Stored data entries:
=== Begin Enclosure ===
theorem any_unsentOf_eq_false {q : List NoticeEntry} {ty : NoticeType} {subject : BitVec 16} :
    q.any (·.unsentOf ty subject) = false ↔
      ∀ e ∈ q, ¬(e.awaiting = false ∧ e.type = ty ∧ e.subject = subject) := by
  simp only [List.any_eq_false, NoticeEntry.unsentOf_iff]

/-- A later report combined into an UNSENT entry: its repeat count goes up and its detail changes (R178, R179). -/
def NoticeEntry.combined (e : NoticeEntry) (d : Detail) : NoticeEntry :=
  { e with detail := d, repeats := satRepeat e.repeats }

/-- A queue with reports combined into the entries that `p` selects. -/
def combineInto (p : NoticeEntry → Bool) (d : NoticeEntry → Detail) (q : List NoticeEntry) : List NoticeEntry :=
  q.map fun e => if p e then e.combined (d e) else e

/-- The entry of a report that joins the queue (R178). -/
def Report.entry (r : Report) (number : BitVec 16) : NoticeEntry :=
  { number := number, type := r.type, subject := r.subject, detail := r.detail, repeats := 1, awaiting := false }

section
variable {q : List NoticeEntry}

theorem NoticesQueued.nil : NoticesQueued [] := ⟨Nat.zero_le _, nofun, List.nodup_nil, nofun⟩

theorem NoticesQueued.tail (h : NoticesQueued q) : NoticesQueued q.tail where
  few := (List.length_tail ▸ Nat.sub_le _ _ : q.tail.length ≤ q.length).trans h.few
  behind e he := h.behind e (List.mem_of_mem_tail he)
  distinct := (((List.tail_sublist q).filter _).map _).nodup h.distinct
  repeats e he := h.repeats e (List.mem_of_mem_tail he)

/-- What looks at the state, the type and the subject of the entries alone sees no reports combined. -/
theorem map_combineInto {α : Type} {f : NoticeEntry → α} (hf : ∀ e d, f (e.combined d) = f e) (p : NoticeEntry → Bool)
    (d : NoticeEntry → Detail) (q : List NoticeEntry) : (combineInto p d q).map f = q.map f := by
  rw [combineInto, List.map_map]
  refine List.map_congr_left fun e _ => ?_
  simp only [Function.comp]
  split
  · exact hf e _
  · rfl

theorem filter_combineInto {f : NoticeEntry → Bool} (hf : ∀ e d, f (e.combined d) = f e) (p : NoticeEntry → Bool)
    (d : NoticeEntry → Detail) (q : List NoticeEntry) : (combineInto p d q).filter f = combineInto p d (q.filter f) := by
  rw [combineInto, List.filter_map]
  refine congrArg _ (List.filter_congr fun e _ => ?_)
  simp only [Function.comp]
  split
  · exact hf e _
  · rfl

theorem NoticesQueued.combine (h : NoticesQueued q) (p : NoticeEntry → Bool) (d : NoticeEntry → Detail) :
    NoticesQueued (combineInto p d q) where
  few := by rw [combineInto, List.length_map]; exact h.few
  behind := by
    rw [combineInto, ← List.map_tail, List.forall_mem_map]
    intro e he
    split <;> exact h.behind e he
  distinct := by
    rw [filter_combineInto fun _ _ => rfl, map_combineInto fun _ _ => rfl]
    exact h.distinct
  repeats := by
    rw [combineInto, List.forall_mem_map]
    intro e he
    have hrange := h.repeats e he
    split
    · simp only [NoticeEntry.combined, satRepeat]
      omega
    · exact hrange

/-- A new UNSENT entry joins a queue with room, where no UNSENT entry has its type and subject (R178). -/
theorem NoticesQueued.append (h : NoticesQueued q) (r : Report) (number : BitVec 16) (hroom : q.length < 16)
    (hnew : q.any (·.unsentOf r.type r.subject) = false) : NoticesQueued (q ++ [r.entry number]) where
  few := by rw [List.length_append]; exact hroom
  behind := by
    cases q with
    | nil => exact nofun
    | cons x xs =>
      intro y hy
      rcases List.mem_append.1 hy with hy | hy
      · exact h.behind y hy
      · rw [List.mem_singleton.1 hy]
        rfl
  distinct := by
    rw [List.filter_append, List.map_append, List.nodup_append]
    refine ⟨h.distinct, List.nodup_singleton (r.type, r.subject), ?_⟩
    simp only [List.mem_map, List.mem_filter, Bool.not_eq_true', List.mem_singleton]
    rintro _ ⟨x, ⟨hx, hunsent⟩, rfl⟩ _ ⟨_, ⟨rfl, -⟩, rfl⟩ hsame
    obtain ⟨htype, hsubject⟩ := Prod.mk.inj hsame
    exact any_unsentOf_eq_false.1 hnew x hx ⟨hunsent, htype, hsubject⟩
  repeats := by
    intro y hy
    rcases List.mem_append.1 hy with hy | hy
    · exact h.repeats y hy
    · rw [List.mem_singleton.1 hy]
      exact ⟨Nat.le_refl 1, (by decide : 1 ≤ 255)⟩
=== End Enclosure ===
Goal of the exercise =
State how many lines in the entries hold "nofun", please, with no other words.

Completed exercise =
2